** Data for review follows **

/-- The unit that a command concerns, by ID; 0 where it concerns none. -/
def Dev.unitOf (d : Dev) (c : Instr) : Nat :=
  match c with
  | .seqTimeout row => 0x0C0 + row.val
  | .healthPublish id => id.val
  | .udSnapArm id => id.val
  | .pllLossOfLock bay _ => 0x0C1 + bay.val
  | .pllLock bay _ => 0x0C1 + bay.val
  | .lnCtlWrite tp _ _ => laneUnit tp.val
  | .lnTxFfeWrite tp _ _ => laneUnit tp.val
  | .lnRxEqWrite tp _ _ => laneUnit tp.val
  | .lnRxDfeWrite tp _ _ _ => laneUnit tp.val
  | .lnRxFfeDataWrite tp _ _ => laneUnit tp.val
  | .codeGroupReceived tp _ _ _ => laneUnit tp.val
  | .syncHeaderReceived tp _ _ => laneUnit tp.val
  | .signalDetectAssert tp _ => laneUnit tp.val
  | .signalDetectDeassert tp _ _ => laneUnit tp.val
  | .laneIdleExitLock tp _ => laneUnit tp.val
  | .laneIdleExitFailure tp _ => laneUnit tp.val
  | .laneIdleQuietLimit tp _ => laneUnit tp.val
  | .sliceFault tp _ => laneUnit tp.val
  | .standInGrant bay _ => 0x0C1 + bay.val
  | .standInLock bay _ => 0x0C1 + bay.val
  | .lossIndication tp _ _ => laneUnit tp.val
  | .lossConfirmed tp _ => laneUnit tp.val
  | .reacquireLock tp _ => laneUnit tp.val
  | .tReacqExpiry tp _ => laneUnit tp.val
  | .rescueLock tp _ => laneUnit tp.val
  | .tRescueExpiry tp _ => laneUnit tp.val
  | .squelchedLaneLock tp _ => laneUnit tp.val
  | .handoverSwitch tp _ _ => laneUnit tp.val
  | .tShadowExpiry tp _ => laneUnit tp.val
  | .tAllsqExpiry course => courseUnit course.val
  | .tHoldExpiry course => courseUnit course.val
  | .backoffEnd course => courseUnit course.val
  | .clause73Page course _ _ _ _ => courseUnit course.val
  | .trainingFrame course _ _ _ _ _ => courseUnit course.val
  | .coefficientHold tp _ => laneUnit tp.val
  | .coefficientUpdate tp _ _ _ => laneUnit tp.val
  | .presetRequest tp _ _ => laneUnit tp.val
  | .initializeRequest tp _ => laneUnit tp.val
  | .precoderRequest tp _ _ => laneUnit tp.val
  | .tnegExpiry course _ => courseUnit course.val
  | .partnerSilenceExpiry course _ => courseUnit course.val
  | .ttrainExpiry course _ => courseUnit course.val
  | .tDataExpiry course _ => courseUnit course.val
  | .incomingRateChange course _ => courseUnit course.val
  | .rateIdentified course _ _ => courseUnit course.val
  | .rateFollowLock course _ => courseUnit course.val
  | .hyperframeStart course _ _ => courseUnit course.val
  | .hfnholdExpiry course _ _ _ => courseUnit course.val
  | .receiverDetection course _ _ => courseUnit course.val
  | .orderedSetReceived course _ _ _ => courseUnit course.val
  | .speedChangeReady course _ => courseUnit course.val
  | .eqRequest tp _ _ => laneUnit tp.val
  | .eqPresetEvaluated course _ _ _ => courseUnit course.val
  | .marginCommand course _ _ _ _ => courseUnit course.val
  | .frameIngress tp _ _ => laneUnit tp.val
  | .frameCorrection tp _ _ _ => laneUnit tp.val
  | .latencyRemeasure course _ _ => courseUnit course.val
  | .insertionPlace tp _ _ _ _ _ _ => laneUnit tp.val
  | .insertedFrameStamp tp _ _ _ _ => laneUnit tp.val
  | .maxwaitExpiry tp _ _ _ _ => laneUnit tp.val
  | .esmcInfoPdu course => courseUnit course.val
  | .cstRead region _ _ _ => region.val % 16
  | .trigReq region => region.val % 16
  | .cswReq region _ _ => region.val % 16
  | .fbPaceWrite region _ => 0x080 + region.val
  | .pwDomWrite row _ => 0x0C0 + row.val
  | .voltageSettled row => 0x0C0 + row.val
  | .gutterInboundWord tp _ _ _ => laneUnit tp.val
  | .gutterOutboundWord tp _ _ _ => laneUnit tp.val
  | .gutterUnderrun tp _ _ => laneUnit tp.val
  | .sparReadWord port _ _ => if port.master.val < 64 then 0x080 + port.master.val else 0
  | .sparWriteWord port _ _ _ _ => if port.master.val < 64 then 0x080 + port.master.val else 0
  | .sparReadBlock port _ _ => if port.master.val < 64 then 0x080 + port.master.val else 0
  | .sparWriteBlock port _ _ _ => if port.master.val < 64 then 0x080 + port.master.val else 0
  | .sparResponse port _ _ _ => if port.master.val < 64 then 0x080 + port.master.val else 0
  | .contextSwitch region => 0x080 + region.val
  | .pageInComplete region _ _ _ => 0x080 + region.val
  | .pageInRetry region => 0x080 + region.val
  | .prefetch region _ => 0x080 + region.val
  | .pagePin region _ => 0x080 + region.val
  | .pageUnpin region _ => 0x080 + region.val
  | .evict region _ => 0x080 + region.val
  | .enq _ _ queue _ _ => (d.queueUnit queue.val).getD 0
  | .deq _ _ grp tgt _ _ => if grp then 0 else (d.queueUnit tgt.val).getD 0
  | .notify _ _ grp tgt => if grp then 0 else (d.queueUnit tgt.val).getD 0
  | .queueStatus _ _ queue => (d.queueUnit queue.val).getD 0
  | .queueSweepDone queue _ => (d.queueUnit queue.val).getD 0
  | .commitBoundary _ _ course => courseUnit course.val
  | .commitMarker _ _ course => courseUnit course.val
  | .lbistStart region _ => 0x080 + region.val
  | .laneTestStart tp _ _ => laneUnit tp.val
  | .laneTestStop tp _ => laneUnit tp.val
  | .domainEntryComplete row => 0x0C0 + row.val
  | .domainExitComplete row _ => 0x0C0 + row.val
  | .regionQuiet region => 0x080 + region.val
  | .laneAcquireLock tp _ => laneUnit tp.val
  | .alignmentMarkerLock course _ _ _ => courseUnit course.val
  | .partnerTrainingEnd course _ => courseUnit course.val
  | .partnerReceiverDetection course _ => courseUnit course.val
  | .patternCheckerLock tp _ _ => laneUnit tp.val
  | .powerGood _ _ _ | .resetNLow | .regRdy | .pllRdy | .memRdy _ | .logicRdy _ | .vddCoreFail | .synthesiserLock
  | .registerWrite _ _ _ _ | .counterRead _ _ _ | .snArmall | .refEdgesAppear _ | .refIdentified _ _ _ | .refAbsent _
  | .refFrequencyChange _ | .refSpreadChange _ _ _ | .tbPllLock | .tbPllHoldExpiry | .tbLoad | .tbStep | .tbCapture | .timebaseWrite _ _
  | .ppsInEdge _ | .ppsInTimeMessage _ | .ppsPulseTimeout | .ppsMessageTimeout | .ptpSample _ _ _ _ | .ptpSampleTimeout
  | .qlReport _ _ _ _ | .lineSlotWtrExpiry _ | .lineSlotSecond _ _ _ _ _ | .locktExpiry | .holdoverLimitExpiry | .fmemValid
  | .ensembleMemberJoin _ | .ensembleGrouping | .tsCtlWrite _ | .lrefCtlWrite _ _ | .ppsOutEdge | .ppsOutPulseEnd | .todOutMessage
  | .clsInsert _ | .clsDelete | .clsLookup | .clsCommandDone _ | .engState | .timeRead _ | .qlFailed _ | .inflightPlaceFreed | .scrub _ _
  | .windowRead _ _ | .windowWrite _ _ _ | .guardedBlock _ _ | .resendRequest _ _ _ | .compatChange | .wipeComplete | .gateOpen _
  | .gateStage _ _ _ _ _ | .commitImmediate _ _ | .gateAbort _ _ | .commitApply _ | .boundaryTimeout _ | .intervalEnd | .recordWrite _
  | .dmSelWrite _ _ | .recordCopyDone | .tamperNConfirm | .eavesSupplyGlitch | .dieTemperatureSample _ _ | .tamperEfuseProgram
  | .clMeasure _ _ _ _ _ _ | .clRead _ _ _ | .clWrite _ _ _ | .clCancel | .calSliceGrant | .calRunComplete _ | .mbistStart | .mbistStop
  | .mbistBlockStart | .mbistBlockDone _ _ | .repairApply _ _ _ | .repairClear _ | .repairComplete | .lbistStop | .lbistEnd _ _
  | .lbistWatchdog _ _ | .snapInEdge _ | .snFire | .timeMatch | .snapOutPulseEnd | .reqActive | .reqNap | .reqRest
  | .reqRestWithTimekeeping | .reqOff | .hostVoteWrite _ _ | .holdrepExpiry | .wakeNLow | .eavesTimerExpiry _ | .padRelease _
  | .flashIoTimeout _ | .yealmRead _ _ | .imageLastByte _ | .handoverDeadline | .reload _ | .recover | .keyprog _ | .keyrevoke _
  | .rcvabort | .recoveryDataWrite _ | .privateWrite _ _ _ _ _ | .privateRead _ _ _ _ _ | .enec _ _ | .disec _ _ | .rstdaa | .entdaa _
  | .setmwl _ _ | .setdasa _ _ | .getmwl | .getpid | .getbcr | .getdcr | .getstatus | .rstact _ _ | .targetResetPattern | .ibiRequest _
  | .challenge | .verify | .relock | .gkeyprog | .unlockExpiry | .challengeExpiry | .extest | .idcode | .samplePreload _ _ | .extestPulse
  | .extestTrain | .clamp | .highz | .bypass _ | .keyProgrammingDone => 0

/-- Commands that a rule places before others at once: a commit (R365), a LOAD or STEP before the timestamps of its tick (R149), the end of an
interval before what falls on its boundary (R284); and after them the expiries of timers, since an event on the tick of its expiry is in time
(R81, R361). -/
def phaseOf (c : Instr) : Nat :=
  match c with
  | .tbLoad | .tbStep | .commitApply _ | .intervalEnd => 0
  | .seqTimeout _ | .laneIdleExitFailure _ _ | .laneIdleQuietLimit _ _ | .lossConfirmed _ _ | .tReacqExpiry _ _ | .tRescueExpiry _ _
  | .tShadowExpiry _ _ | .tAllsqExpiry _ | .tHoldExpiry _ | .backoffEnd _ | .tnegExpiry _ _ | .partnerSilenceExpiry _ _
  | .ttrainExpiry _ _ | .tDataExpiry _ _ | .hfnholdExpiry _ _ _ _ | .tbPllHoldExpiry | .ppsPulseTimeout | .ppsMessageTimeout
  | .ptpSampleTimeout | .lineSlotWtrExpiry _ | .locktExpiry | .holdoverLimitExpiry | .fmemValid | .ensembleMemberJoin _
  | .maxwaitExpiry _ _ _ _ _ | .pageInRetry _ | .boundaryTimeout _ | .lbistWatchdog _ _ | .holdrepExpiry | .eavesTimerExpiry _
  | .flashIoTimeout _ | .handoverDeadline | .unlockExpiry | .challengeExpiry => 2
  | .powerGood _ _ _ | .resetNLow | .regRdy | .pllRdy | .memRdy _ | .logicRdy _ | .vddCoreFail | .synthesiserLock | .healthPublish _
  | .registerWrite _ _ _ _ | .counterRead _ _ _ | .udSnapArm _ | .snArmall | .pllLossOfLock _ _ | .pllLock _ _ | .refEdgesAppear _
  | .refIdentified _ _ _ | .refAbsent _ | .refFrequencyChange _ | .refSpreadChange _ _ _ | .lnCtlWrite _ _ _ | .lnTxFfeWrite _ _ _
  | .lnRxEqWrite _ _ _ | .lnRxDfeWrite _ _ _ _ | .lnRxFfeDataWrite _ _ _ | .codeGroupReceived _ _ _ _ | .syncHeaderReceived _ _ _
  | .signalDetectAssert _ _ | .signalDetectDeassert _ _ _ | .laneIdleExitLock _ _ | .sliceFault _ _ | .standInGrant _ _
  | .standInLock _ _ | .lossIndication _ _ _ | .reacquireLock _ _ | .rescueLock _ _ | .squelchedLaneLock _ _ | .handoverSwitch _ _ _
  | .clause73Page _ _ _ _ _ | .trainingFrame _ _ _ _ _ _ | .coefficientHold _ _ | .coefficientUpdate _ _ _ _ | .presetRequest _ _ _
  | .initializeRequest _ _ | .precoderRequest _ _ _ | .incomingRateChange _ _ | .rateIdentified _ _ _ | .rateFollowLock _ _
  | .hyperframeStart _ _ _ | .receiverDetection _ _ _ | .orderedSetReceived _ _ _ _ | .speedChangeReady _ _ | .eqRequest _ _ _
  | .eqPresetEvaluated _ _ _ _ | .marginCommand _ _ _ _ _ | .tbPllLock | .tbCapture | .timebaseWrite _ _ | .frameIngress _ _ _
  | .frameCorrection _ _ _ _ | .latencyRemeasure _ _ _ | .ppsInEdge _ | .ppsInTimeMessage _ | .ptpSample _ _ _ _ | .qlReport _ _ _ _
  | .lineSlotSecond _ _ _ _ _ | .ensembleGrouping | .tsCtlWrite _ | .lrefCtlWrite _ _ | .ppsOutEdge | .ppsOutPulseEnd | .todOutMessage
  | .clsInsert _ | .clsDelete | .clsLookup | .clsCommandDone _ | .insertionPlace _ _ _ _ _ _ _ | .insertedFrameStamp _ _ _ _ _
  | .engState | .timeRead _ | .esmcInfoPdu _ | .qlFailed _ | .cstRead _ _ _ _ | .trigReq _ | .cswReq _ _ _ | .fbPaceWrite _ _
  | .pwDomWrite _ _ | .voltageSettled _ | .gutterInboundWord _ _ _ _ | .gutterOutboundWord _ _ _ _ | .gutterUnderrun _ _ _
  | .sparReadWord _ _ _ | .sparWriteWord _ _ _ _ _ | .sparReadBlock _ _ _ | .sparWriteBlock _ _ _ _ | .sparResponse _ _ _ _
  | .inflightPlaceFreed | .contextSwitch _ | .pageInComplete _ _ _ _ | .prefetch _ _ | .pagePin _ _ | .pageUnpin _ _ | .evict _ _
  | .scrub _ _ | .windowRead _ _ | .windowWrite _ _ _ | .guardedBlock _ _ | .resendRequest _ _ _ | .compatChange | .wipeComplete
  | .enq _ _ _ _ _ | .deq _ _ _ _ _ _ | .notify _ _ _ _ | .queueStatus _ _ _ | .queueSweepDone _ _ | .gateOpen _ | .gateStage _ _ _ _ _
  | .commitImmediate _ _ | .commitBoundary _ _ _ | .commitMarker _ _ _ | .gateAbort _ _ | .recordWrite _ | .dmSelWrite _ _
  | .recordCopyDone | .tamperNConfirm | .eavesSupplyGlitch | .dieTemperatureSample _ _ | .tamperEfuseProgram | .clMeasure _ _ _ _ _ _
  | .clRead _ _ _ | .clWrite _ _ _ | .clCancel | .calSliceGrant | .calRunComplete _ | .mbistStart | .mbistStop | .mbistBlockStart
  | .mbistBlockDone _ _ | .repairApply _ _ _ | .repairClear _ | .repairComplete | .lbistStart _ _ | .lbistStop | .lbistEnd _ _
  | .laneTestStart _ _ _ | .laneTestStop _ _ | .snapInEdge _ | .snFire | .timeMatch | .snapOutPulseEnd | .reqActive | .reqNap | .reqRest
  | .reqRestWithTimekeeping | .reqOff | .hostVoteWrite _ _ | .domainEntryComplete _ | .domainExitComplete _ _ | .regionQuiet _
  | .wakeNLow | .padRelease _ | .yealmRead _ _ | .imageLastByte _ | .reload _ | .recover | .keyprog _ | .keyrevoke _ | .rcvabort
  | .recoveryDataWrite _ | .privateWrite _ _ _ _ _ | .privateRead _ _ _ _ _ | .enec _ _ | .disec _ _ | .rstdaa | .entdaa _ | .setmwl _ _
  | .setdasa _ _ | .getmwl | .getpid | .getbcr | .getdcr | .getstatus | .rstact _ _ | .targetResetPattern | .ibiRequest _ | .challenge
  | .verify | .relock | .gkeyprog | .extest | .idcode | .samplePreload _ _ | .extestPulse | .extestTrain | .clamp | .highz | .bypass _
  | .laneAcquireLock _ _ | .alignmentMarkerLock _ _ _ _ | .partnerTrainingEnd _ _ | .partnerReceiverDetection _ _
  | .patternCheckerLock _ _ _ | .keyProgrammingDone => 1

/-- The turn of a command among those of one level and unit: requests to a queue as R255 orders them; messages of a service port in
round-robin from the region after the one served last (R211). -/
def Dev.turnOf (d : Dev) (c : Instr) : Nat :=
  let share (r : Nat) : Nat := (r / 16 + 7 - d.svcTurn.at (r % 16) 3) % 4
  match c with
  | .enq who port _ _ _ => who.val * 4 + port.val
  | .deq who port _ _ _ _ => 4096 + who.val * 4 + port.val
  | .notify who port _ _ => 4096 + who.val * 4 + port.val
  | .queueStatus who port _ => 8192 + who.val * 4 + port.val
  | .cstRead r _ _ _ | .trigReq r | .cswReq r _ _ => share r.val
  | _ => 0

/-- Domains that drop at once drop in reverse power-up order: the L rows, then M, C and D, then the A rows and AT (R326). -/
def dropRank (c : Instr) : Nat :=
  match c with
  | .domainEntryComplete row => if row.val < 10 then 4 else if row.val = rowM then 1 else if row.val = rowC then 2 else if row.val = rowD then 3 else 0
  | _ => 0

/-- A host write of a register with a W1C field comes before what sets its bits on the same decision, which then stand (R374). -/
def Dev.writePhase (d : Dev) (c : Instr) : Nat :=
  match c with
  | .registerWrite a _ _ _ => if (d.regAt (a.toNat / 4 * 4)).any (fun r => r.1.fields.any (fun f => decide (f.acc = .W1C))) then 0 else phaseOf c
  | _ => phaseOf c

/-- Of two commands at once, the first is applied before the second: by the rules that order them, then by level, then by unit (R362, R368). -/
def Dev.appliesBefore (d : Dev) (a b : Instr) : Bool :=
  let key (c : Instr) : List Nat := [d.writePhase c, levelOf c, dropRank c, d.unitOf c, d.turnOf c]
  decide (key a < key b)

/-- Insert a command behind those that come before it and those that it does not come before. -/
def Dev.insertAtOnce (d : Dev) (c : Instr) (l : List Instr) : List Instr :=
  match l with
  | [] => [c]
  | x :: rest => if d.appliesBefore c x then c :: x :: rest else x :: d.insertAtOnce c rest

/-- Commands at once in the order in which they are applied; those that nothing orders keep the order in which they came. -/
def Dev.atOnce (d : Dev) (cs : List Instr) : List Instr := cs.foldl (fun l c => d.insertAtOnce c l) []

/-- Commands that reach the part on one decision join its queue. -/
def State.meet (s : State) (cs : List Instr) : State := { s with pending := s.pending ++ s.dev.atOnce cs }

end Sys2Proof.Machine
end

** End of Data for review **

▶ [Your task]
In which lines of the records does the word "share" appear? Copy each of them.

▶ [Task solution]
  let share (r : Nat) : Nat := (r / 16 + 7 - d.svcTurn.at (r % 16) 3) % 4
  | .cstRead r _ _ _ | .trigReq r | .cswReq r _ _ => share r.val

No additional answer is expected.